*Stored data*
────

@[simp] theorem State.raiseOccasion_pending (o : Occasion) :
    (s.raiseOccasion o).pending = s.pending := by simp only [State.raiseOccasion]; split <;> rfl
@[simp] theorem State.raiseOccasion_arriving (o : Occasion) :
    (s.raiseOccasion o).arriving = s.arriving := by simp only [State.raiseOccasion]; split <;> rfl
@[simp] theorem State.raiseOccasion_receivers (o : Occasion) :
    (s.raiseOccasion o).receivers = s.receivers := by simp only [State.raiseOccasion]; split <;> rfl
@[simp] theorem State.raiseOccasion_pins (o : Occasion) :
    (s.raiseOccasion o).pins = s.pins := by simp only [State.raiseOccasion]; split <;> rfl
@[simp] theorem State.raiseOccasion_block (o : Occasion) :
    (s.raiseOccasion o).block = s.block := by simp only [State.raiseOccasion]; split <;> rfl
@[simp] theorem State.raiseOccasion_cells (o : Occasion) :
    (s.raiseOccasion o).cells = s.cells := by simp only [State.raiseOccasion]; split <;> rfl
@[simp] theorem State.raiseOccasion_grades (o : Occasion) :
    (s.raiseOccasion o).grades = s.grades := by simp only [State.raiseOccasion]; split <;> rfl
@[simp] theorem State.raiseOccasion_windows (o : Occasion) :
    (s.raiseOccasion o).windows = s.windows := by simp only [State.raiseOccasion]; split <;> rfl
@[simp] theorem State.raiseOccasion_heads (o : Occasion) :
    (s.raiseOccasion o).heads = s.heads := by simp only [State.raiseOccasion]; split <;> rfl
@[simp] theorem State.raiseOccasion_waitList (o : Occasion) :
    (s.raiseOccasion o).waitList = s.waitList := by simp only [State.raiseOccasion]; split <;> rfl
@[simp] theorem State.raiseOccasion_sources (o : Occasion) :
    (s.raiseOccasion o).sources = s.sources := by simp only [State.raiseOccasion]; split <;> rfl
@[simp] theorem State.raiseOccasion_mgmt (o : Occasion) :
    (s.raiseOccasion o).mgmt = s.mgmt := by simp only [State.raiseOccasion]; split <;> rfl
@[simp] theorem State.raiseOccasion_counters (o : Occasion) :
    (s.raiseOccasion o).counters = s.counters := by simp only [State.raiseOccasion]; split <;> rfl
@[simp] theorem State.raiseOccasion_out (o : Occasion) :
    (s.raiseOccasion o).out = s.out := by simp only [State.raiseOccasion]; split <;> rfl
@[simp] theorem State.raiseOccasion_drive (o : Occasion) :
    (s.raiseOccasion o).drive = s.drive := by simp only [State.raiseOccasion]; split <;> rfl
@[simp] theorem State.raiseOccasion_fresh (o : Occasion) :
    (s.raiseOccasion o).fresh = s.fresh := by simp only [State.raiseOccasion]; split <;> rfl

@[simp] theorem State.dropWait_pending (h : Head) : (s.dropWait h).pending = s.pending := rfl
@[simp] theorem State.dropWait_arriving (h : Head) : (s.dropWait h).arriving = s.arriving := rfl
@[simp] theorem State.dropWait_receivers (h : Head) : (s.dropWait h).receivers = s.receivers := rfl
@[simp] theorem State.dropWait_pins (h : Head) : (s.dropWait h).pins = s.pins := rfl
@[simp] theorem State.dropWait_block (h : Head) : (s.dropWait h).block = s.block := rfl
@[simp] theorem State.dropWait_cells (h : Head) : (s.dropWait h).cells = s.cells := rfl
@[simp] theorem State.dropWait_grades (h : Head) : (s.dropWait h).grades = s.grades := rfl
@[simp] theorem State.dropWait_windows (h : Head) : (s.dropWait h).windows = s.windows := rfl
@[simp] theorem State.dropWait_heads (h : Head) : (s.dropWait h).heads = s.heads := rfl
@[simp] theorem State.dropWait_occasions (h : Head) : (s.dropWait h).occasions = s.occasions := rfl
@[simp] theorem State.dropWait_sources (h : Head) : (s.dropWait h).sources = s.sources := rfl
@[simp] theorem State.dropWait_mgmt (h : Head) : (s.dropWait h).mgmt = s.mgmt := rfl
@[simp] theorem State.dropWait_counters (h : Head) : (s.dropWait h).counters = s.counters := rfl
@[simp] theorem State.dropWait_out (h : Head) : (s.dropWait h).out = s.out := rfl
@[simp] theorem State.dropWait_drive (h : Head) : (s.dropWait h).drive = s.drive := rfl
@[simp] theorem State.dropWait_fresh (h : Head) : (s.dropWait h).fresh = s.fresh := rfl

@[simp] theorem State.leaveWait_pending (h : Head) :
    (s.leaveWait h).pending = s.pending := by simp only [State.leaveWait]; split <;> simp
@[simp] theorem State.leaveWait_arriving (h : Head) :
    (s.leaveWait h).arriving = s.arriving := by simp only [State.leaveWait]; split <;> simp
@[simp] theorem State.leaveWait_receivers (h : Head) :
    (s.leaveWait h).receivers = s.receivers := by simp only [State.leaveWait]; split <;> simp
@[simp] theorem State.leaveWait_pins (h : Head) :
    (s.leaveWait h).pins = s.pins := by simp only [State.leaveWait]; split <;> simp
@[simp] theorem State.leaveWait_block (h : Head) :
    (s.leaveWait h).block = s.block := by simp only [State.leaveWait]; split <;> simp
@[simp] theorem State.leaveWait_cells (h : Head) :
    (s.leaveWait h).cells = s.cells := by simp only [State.leaveWait]; split <;> simp
@[simp] theorem State.leaveWait_grades (h : Head) :
    (s.leaveWait h).grades = s.grades := by simp only [State.leaveWait]; split <;> simp
@[simp] theorem State.leaveWait_windows (h : Head) :
    (s.leaveWait h).windows = s.windows := by simp only [State.leaveWait]; split <;> simp
@[simp] theorem State.leaveWait_heads (h : Head) :
    (s.leaveWait h).heads = s.heads := by simp only [State.leaveWait]; split <;> simp
@[simp] theorem State.leaveWait_sources (h : Head) :
    (s.leaveWait h).sources = s.sources := by simp only [State.leaveWait]; split <;> simp
@[simp] theorem State.leaveWait_mgmt (h : Head) :
    (s.leaveWait h).mgmt = s.mgmt := by simp only [State.leaveWait]; split <;> simp
@[simp] theorem State.leaveWait_counters (h : Head) :
    (s.leaveWait h).counters = s.counters := by simp only [State.leaveWait]; split <;> simp
@[simp] theorem State.leaveWait_out (h : Head) :
    (s.leaveWait h).out = s.out := by simp only [State.leaveWait]; split <;> simp
@[simp] theorem State.leaveWait_drive (h : Head) :
    (s.leaveWait h).drive = s.drive := by simp only [State.leaveWait]; split <;> simp
@[simp] theorem State.leaveWait_fresh (h : Head) :
    (s.leaveWait h).fresh = s.fresh := by simp only [State.leaveWait]; split <;> simp

@[simp] theorem State.recordWait_pending (h : Head) (fp : List CellRef) :
    (s.recordWait h fp).pending = s.pending := by simp only [State.recordWait]; split <;> rfl
@[simp] theorem State.recordWait_arriving (h : Head) (fp : List CellRef) :
    (s.recordWait h fp).arriving = s.arriving := by simp only [State.recordWait]; split <;> rfl
@[simp] theorem State.recordWait_receivers (h : Head) (fp : List CellRef) :
    (s.recordWait h fp).receivers = s.receivers := by simp only [State.recordWait]; split <;> rfl
@[simp] theorem State.recordWait_pins (h : Head) (fp : List CellRef) :
    (s.recordWait h fp).pins = s.pins := by simp only [State.recordWait]; split <;> rfl
@[simp] theorem State.recordWait_block (h : Head) (fp : List CellRef) :
    (s.recordWait h fp).block = s.block := by simp only [State.recordWait]; split <;> rfl
@[simp] theorem State.recordWait_cells (h : Head) (fp : List CellRef) :
    (s.recordWait h fp).cells = s.cells := by simp only [State.recordWait]; split <;> rfl
@[simp] theorem State.recordWait_grades (h : Head) (fp : List CellRef) :
    (s.recordWait h fp).grades = s.grades := by simp only [State.recordWait]; split <;> rfl
@[simp] theorem State.recordWait_windows (h : Head) (fp : List CellRef) :
    (s.recordWait h fp).windows = s.windows := by simp only [State.recordWait]; split <;> rfl
@[simp] theorem State.recordWait_heads (h : Head) (fp : List CellRef) :
    (s.recordWait h fp).heads = s.heads := by simp only [State.recordWait]; split <;> rfl
@[simp] theorem State.recordWait_occasions (h : Head) (fp : List CellRef) :
    (s.recordWait h fp).occasions = s.occasions := by simp only [State.recordWait]; split <;> rfl
@[simp] theorem State.recordWait_sources (h : Head) (fp : List CellRef) :
    (s.recordWait h fp).sources = s.sources := by simp only [State.recordWait]; split <;> rfl
@[simp] theorem State.recordWait_mgmt (h : Head) (fp : List CellRef) :
    (s.recordWait h fp).mgmt = s.mgmt := by simp only [State.recordWait]; split <;> rfl
@[simp] theorem State.recordWait_counters (h : Head) (fp : List CellRef) :
    (s.recordWait h fp).counters = s.counters := by simp only [State.recordWait]; split <;> rfl
@[simp] theorem State.recordWait_out (h : Head) (fp : List CellRef) :
    (s.recordWait h fp).out = s.out := by simp only [State.recordWait]; split <;> rfl
@[simp] theorem State.recordWait_drive (h : Head) (fp : List CellRef) :
    (s.recordWait h fp).drive = s.drive := by simp only [State.recordWait]; split <;> rfl
@[simp] theorem State.recordWait_fresh (h : Head) (fp : List CellRef) :
    (s.recordWait h fp).fresh = s.fresh := by simp only [State.recordWait]; split <;> rfl

@[simp] theorem State.flush_pending (h : Head) : (s.flush h).pending = s.pending := by simp [State.flush]
@[simp] theorem State.flush_arriving (h : Head) : (s.flush h).arriving = s.arriving := by simp [State.flush]
@[simp] theorem State.flush_receivers (h : Head) : (s.flush h).receivers = s.receivers := by simp [State.flush]
@[simp] theorem State.flush_pins (h : Head) : (s.flush h).pins = s.pins := by simp [State.flush]
@[simp] theorem State.flush_block (h : Head) : (s.flush h).block = s.block := by simp [State.flush]
@[simp] theorem State.flush_cells (h : Head) : (s.flush h).cells = s.cells := by simp [State.flush]
@[simp] theorem State.flush_grades (h : Head) : (s.flush h).grades = s.grades := by simp [State.flush]
@[simp] theorem State.flush_windows (h : Head) : (s.flush h).windows = s.windows := by simp [State.flush]
@[simp] theorem State.flush_sources (h : Head) : (s.flush h).sources = s.sources := by simp [State.flush]
@[simp] theorem State.flush_mgmt (h : Head) : (s.flush h).mgmt = s.mgmt := by simp [State.flush]
@[simp] theorem State.flush_counters (h : Head) : (s.flush h).counters = s.counters := by simp [State.flush]
@[simp] theorem State.flush_out (h : Head) : (s.flush h).out = s.out := by simp [State.flush]
@[simp] theorem State.flush_drive (h : Head) : (s.flush h).drive = s.drive := by simp [State.flush]
@[simp] theorem State.flush_fresh (h : Head) : (s.flush h).fresh = s.fresh := by simp [State.flush]
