theorem Quiet.refuse (status : Status) : Quiet s (s.refuse status) := .answer s status .none

theorem Quiet.raiseOccasion (o : Occasion) : Quiet s (s.raiseOccasion o) := by
  rw [State.raiseOccasion_eq]
  exact .of_out .refl rfl rfl rfl rfl rfl

theorem Quiet.modCells (f : Cell → Cell) (refs : List CellRef) : Quiet s (s.modCells f refs) :=
  .of_out .refl rfl rfl rfl rfl rfl

theorem Quiet.flush (h : Head) : Quiet s (s.flush h) := by
  rw [State.flush_eq]
  refine Quiet.modHead (.of_eq ?_ ?_ ?_ ?_ ?_ ?_) h _ ?_
  all_goals simp

theorem Quiet.flushAll : Quiet s s.flushAll :=
  (((Quiet.flush s 0).trans (Quiet.flush _ 1)).trans (Quiet.flush _ 2)).trans (Quiet.flush _ 3)

theorem Quiet.enterOff (h : Head) : Quiet s (s.enterOff h) := by
  rw [State.enterOff_eq]
  refine Quiet.modHead (.of_eq ?_ ?_ ?_ ?_ ?_ ?_) h _ ?_
  all_goals simp

theorem Quiet.enterHeld (h : Head) (cause : HoldCause) : Quiet s (s.enterHeld h cause) := by
  rw [State.enterHeld_eq]
  refine Quiet.modHead (.of_eq ?_ ?_ ?_ ?_ ?_ ?_) h _ ?_
  all_goals simp

theorem Quiet.requestHalt (h : Head) : Quiet s (s.requestHalt h) := by
  rw [State.requestHalt_eq]
  refine Quiet.modHead (.of_eq ?_ ?_ ?_ ?_ ?_ ?_) h HeadRecord.halting fun ho => ho
  all_goals simp

theorem Quiet.endFrame (link : Link) (error : LinkError) : Quiet s (s.endFrame link error) := by
  refine ⟨⟨.single (.raised _ _), fun h => ?_, fun h => ?_⟩, rfl, rfl, fun h ho => by
    rwa [State.head_of_heads h (State.endFrame_heads s link error)] at ho⟩
  · have up (n : Nat) : countUp n ≤ 65535 := Nat.min_le_left _ _
    obtain ⟨a, b, c, d⟩ := h
    rw [State.CountersLaw, State.endFrame_counters]
    cases link <;> cases error
    · exact ⟨up _, b, c, d⟩
    · exact ⟨a, up _, c, d⟩
    · exact ⟨a, b, up _, d⟩
    · exact ⟨a, b, c, up _⟩
  · cases link with
    | line => exact ⟨rfl, h.2⟩
    | drive => exact ⟨h.1, rfl⟩

/-! #### Fault entry, reports and admission -/

theorem Quiet.enterFault (h : Head) (cause : FaultCause) (issue : Option Byte) (code : Byte) :
    Quiet s (s.enterFault h cause issue code) := by
  rw [State.enterFault_eq]
  refine Quiet.modHead (.of_out (.tail (.single (.replied _)) (.raised _ _)) ?_ ?_ ?_ ?_ ?_) h _ nofun <;> simp

theorem Quiet.handFault (h : Head) (cause : FaultCause) (issue : Option Byte) (code : Byte) :
    Quiet s (s.handFault h cause issue code) := by
  rw [State.handFault]
  cases (s.head h).state with
  | off => exact .refl s
  | fault => exact .modHead (.refl s) h _ id
  | ready | cutting | held => exact .enterFault s h cause issue code
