-- ==== Sys2Proof/Machine/Bus.lean ====
section
/-! DEFINITION. The host's side of the block: the numbered registers as the host reads and writes
them (R26, R27, R223), and the fetch of a command by a write of `CMD` (R220). -/

namespace Sys2Proof.Machine

/-- The register number of `CMD` (R27). -/
def regCmd : Byte := 0x00

/-- `PREV` or `CAND` as the host reads it (R15, R16): bit 12 present, bits 11:0 the code; none reads
0 (R38). -/
def codeReg : Option Code → Nat
  | none => 0
  | some c => 2 ^ 12 + c.toNat

/-- A length register (R27): the length, which a free value below `2^POSW` stands for where the
register cannot hold it (log 10). -/
def lengthReg (posw len : Nat) : Nat :=
  if len < 2 ^ posw then len else Config.overlong posw len % 2 ^ posw

/-- What a read of register number `no` delivers (R27). `CMD` reads 0 (R26); in `FAULT` mode it is
unspecified like every register but `STATUS`, `CAUSE` and `FINFO` (R40; log 8). -/
def State.readReg (s : State) (no : Byte) : Nat :=
  match no.toNat with
  | 0x00 => if s.mode = .fault then s.cmd.toNat else 0
  | 0x01 => s.arg0.toNat
  | 0x02 => s.arg1.toNat
  | 0x03 => s.status.toNat
  | 0x04 => s.cause.number
  | 0x05 => s.finfo.toNat
  | 0x06 => s.result.toNat
  | 0x07 => s.mcs
  | 0x08 => s.cw
  | 0x09 => s.next
  | 0x0A => codeReg s.prev
  | 0x0B => codeReg s.cand
  | 0x0C => s.rpos
  | 0x0D => lengthReg s.posw s.ilen
  | 0x0E => s.bitpos
  | 0x0F => lengthReg s.posw s.clen
  | 0x10 => lengthReg s.posw s.oidx.length
  | 0x11 => lengthReg s.posw s.pbuf.length
  | 0x12 => lengthReg s.posw s.eout.length
  | _ => 0

/-- A word the host stores in `ARG0` or `ARG1`: in `FAULT` mode these registers stay unspecified, so
a new free value stands there (R40; log 9). -/
def State.hostWord (s : State) (reg : Nat) (v : Word) : Word :=
  if s.mode = .fault then Config.freeBits 32 s.draws reg else v

/-- A write of a register other than `CMD` (R26, R27): `ARG0` and `ARG1` are stored, every other
write is ignored. -/
def State.writeReg (s : State) (no : Byte) (v : Word) : State :=
  match no.toNat with
  | 0x01 => { s with arg0 := s.hostWord 0x01 v, draws := s.draws + (if s.mode = .fault then 1 else 0) }
  | 0x02 => { s with arg1 := s.hostWord 0x02 v, draws := s.draws + (if s.mode = .fault then 1 else 0) }
  | _ => s

/-- The command that a write of `v` to `CMD` with operand `data` issues (R26): the opcode is the
register's 8 bits of `v` (log 19). -/
def State.command (s : State) (v : Word) (data : List Byte) : Instr :=
  decodeCommand ⟨v.setWidth 8, s.arg0, s.arg1, data⟩

/-- `CMD` holds the opcode written; in `FAULT` mode nothing happens but a reset, which clears it
(R225; log 8). -/
def State.latchCmd (s : State) (v : Word) : State :=
  if s.mode = .fault then s else { s with cmd := v.setWidth 8 }

/-- `s` with an instruction of the opcode table placed where the next step fetches it: a command in
the host's next access, its operands in `ARG0` and `ARG1`; a code in `CBUF`, in a decode in progress
that reads 12-bit codes, with `DEC_STEP` the host's next access (log 15, 16). -/
def State.placeTableWord (s : State) (nbits w : Nat) : State :=
  if isCodeRow nbits then
    { s with
      mode := .dec, mcs := tableContext.mcs, cw := 12, next := tableContext.next,
      prev := tableContext.prev, dict := [(258, ⟨0, 0⟩)], bitpos := 0,
      cbuf := [BitVec.ofNat 8 w, BitVec.ofNat 8 (w / 2 ^ 8)],
      pending := .write regCmd (opDecStep.setWidth 32) [] :: s.pending }
  else
    let c := CmdWords.ofNumber w
    { s with
      arg0 := c.arg0, arg1 := c.arg1,
      pending := .write regCmd (c.op.setWidth 32) [] :: s.pending }

end Sys2Proof.Machine
end

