/-- R237: a scalar operand outside its range, or a `data` operand of `2^POSW` bytes or more. -/
def Obligations.OperandOutOfRangeRaisesBadOperand : Prop :=
  ∀ s : State, s.mode = .idle →
    (∀ k : Word, 255 < k.toNat → Raises s (exec (.rdExpect k) s) .badOperand 0x13) ∧
    (∀ w : Word, w.toNat < 1 ∨ 16 < w.toNat → Raises s (exec (.brGet w) s) .badOperand 0x21) ∧
    (∀ v w : Word, w.toNat < 1 ∨ 16 < w.toNat → Raises s (exec (.bwPut v w) s) .badOperand 0x53) ∧
    (∀ v w : Word, 1 ≤ w.toNat → w.toNat ≤ 16 → 2 ^ w.toNat ≤ v.toNat →
      Raises s (exec (.bwPut v w) s) .badOperand 0x53) ∧
    (∀ v : Word, 255 < v.toNat → Raises s (exec (.wrU8 v) s) .badOperand 0x51) ∧
    (∀ v : Word, 65535 < v.toNat → Raises s (exec (.wrU16 v) s) .badOperand 0x52) ∧
    (∀ d : List Byte, 2 ^ s.posw ≤ d.length → Raises s (exec (.rdOpen d) s) .badOperand 0x10) ∧
    (∀ d : List Byte, 2 ^ s.posw ≤ d.length → Raises s (exec (.cbLoad d) s) .badOperand 0x20)

/-- R233, R235: a minimum code size outside 2..8, and a symbol not below `2^MCS`, with the operand in
`FINFO`. -/
def Obligations.CodecOperandOutOfRangeFaults : Prop :=
  ∀ s : State,
    (∀ m : Word, s.mode = .idle → m.toNat < 2 ∨ 8 < m.toNat →
      Raises s (exec (.decStart m) s) .badMinCodeSize m.toNat ∧
      Raises s (exec (.encStart m) s) .badMinCodeSize m.toNat) ∧
    (∀ y : Word, s.mode = .enc → s.CodecRegs → 2 ^ s.mcs ≤ y.toNat →
      Raises s (exec (.encPut y) s) .symbolRange y.toNat)

/-- R243 with R25, R225: the only exits from `FAULT` mode are `RESET` and the hardware reset, both to
the reset values; while the mode stays `FAULT`, `CAUSE` and `FINFO` describe the first fault. Which
32-bit words written to `CMD` are `RESET`, those whose low 8 bits are 0x01, is the model's reading
(log 19, DEDUCED), and so is the list of the host's accesses (log 1, DESIGN CHOICE). -/
def Obligations.OnlyResetLeavesFaultMode : Prop :=
  ∀ s t : State, s.mode = .fault → step s = .next t →
    (t.mode ≠ .fault →
      t.AtResetValues ∧
      ∃ rest, s.pending = .hardReset :: rest ∨
        ∃ v d, s.pending = .write 0x00 v d :: rest ∧ v.toNat % 256 = 0x01) ∧
    (t.mode = .fault → t.cause = s.cause ∧ t.finfo = s.finfo)

/-- R11: `MODE` is written only by `DEC_START`, `DEC_STEP` (its `EOI` code too), `DEC_RUN`,
`ENC_START`, `ENC_END`, `RESET` and by `raise`. -/
def Obligations.ModeWrittenOnlyByStartsAndEnds : Prop :=
  ∀ (i : Instr) (s t : State), exec i s = .next t →
    t.mode = s.mode ∨ t.mode = .fault ∨ writesMode i = true

/-! ## Byte reader -/

/-- R121. -/
def Obligations.RdOpenLoadsInput : Prop :=
  ∀ (s : State) (a0 a1 : Word) (d : List Byte),
    decodeCommand ⟨0x10, a0, a1, d⟩ = .rdOpen d ∧
    (s.mode = .idle →
      (2 ^ s.posw ≤ d.length → Raises s (exec (.rdOpen d) s) .badOperand 0x10) ∧
      (d.length < 2 ^ s.posw →
        exec (.rdOpen d) s = .next { s with ibuf := d, rpos := 0 }))

/-- R122. -/
def Obligations.RdU8DeliversByte : Prop :=
  ∀ (s : State) (a0 a1 : Word) (d : List Byte),
    decodeCommand ⟨0x11, a0, a1, d⟩ = .rdU8 ∧
    (s.mode = .idle →
      (∀ b, s.ibuf[s.rpos]? = some b →
        exec .rdU8 s = .next { s with rpos := s.rpos + 1, result := b.setWidth 16 }) ∧
      (s.ilen ≤ s.rpos → Raises s (exec .rdU8 s) .malformedStream s.ilen))

/-- R123, R53. -/
def Obligations.RdU16DeliversLittleEndian : Prop :=
  ∀ (s : State) (a0 a1 : Word) (d : List Byte),
    decodeCommand ⟨0x12, a0, a1, d⟩ = .rdU16 ∧
    (s.mode = .idle →
      (∀ lo hi, s.ibuf[s.rpos]? = some lo → s.ibuf[s.rpos + 1]? = some hi →
        exec .rdU16 s = .next { s with
          rpos := s.rpos + 2, result := BitVec.ofNat 16 (lo.toNat + 256 * hi.toNat) }) ∧
      (s.ilen < s.rpos + 2 → Raises s (exec .rdU16 s) .malformedStream s.ilen))

/-- R124. -/
def Obligations.RdExpectChecksByte : Prop :=
  ∀ (s : State) (k a1 : Word) (d : List Byte),
    decodeCommand ⟨0x13, k, a1, d⟩ = .rdExpect k ∧
    (s.mode = .idle →
      (255 < k.toNat → Raises s (exec (.rdExpect k) s) .badOperand 0x13) ∧
      (k.toNat ≤ 255 →
        (∀ b, s.ibuf[s.rpos]? = some b →
          (b.toNat = k.toNat →
            exec (.rdExpect k) s =
              .next { s with rpos := s.rpos + 1, result := b.setWidth 16 }) ∧
          (b.toNat ≠ k.toNat → Raises s (exec (.rdExpect k) s) .malformedStream s.rpos)) ∧
        (s.ilen ≤ s.rpos → Raises s (exec (.rdExpect k) s) .malformedStream s.ilen)))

────

*Your objective*
The first line of the entries above and every line after it, up to and including the line with "theorem State.raiseOccasion_pins (o", should be set down exactly.

*Response to the exercise*
@[simp] theorem State.raiseOccasion_pending (o : Occasion) :
    (s.raiseOccasion o).pending = s.pending := by simp only [State.raiseOccasion]; split <;> rfl
@[simp] theorem State.raiseOccasion_arriving (o : Occasion) :
    (s.raiseOccasion o).arriving = s.arriving := by simp only [State.raiseOccasion]; split <;> rfl
@[simp] theorem State.raiseOccasion_receivers (o : Occasion) :
    (s.raiseOccasion o).receivers = s.receivers := by simp only [State.raiseOccasion]; split <;> rfl
@[simp] theorem State.raiseOccasion_pins (o : Occasion) :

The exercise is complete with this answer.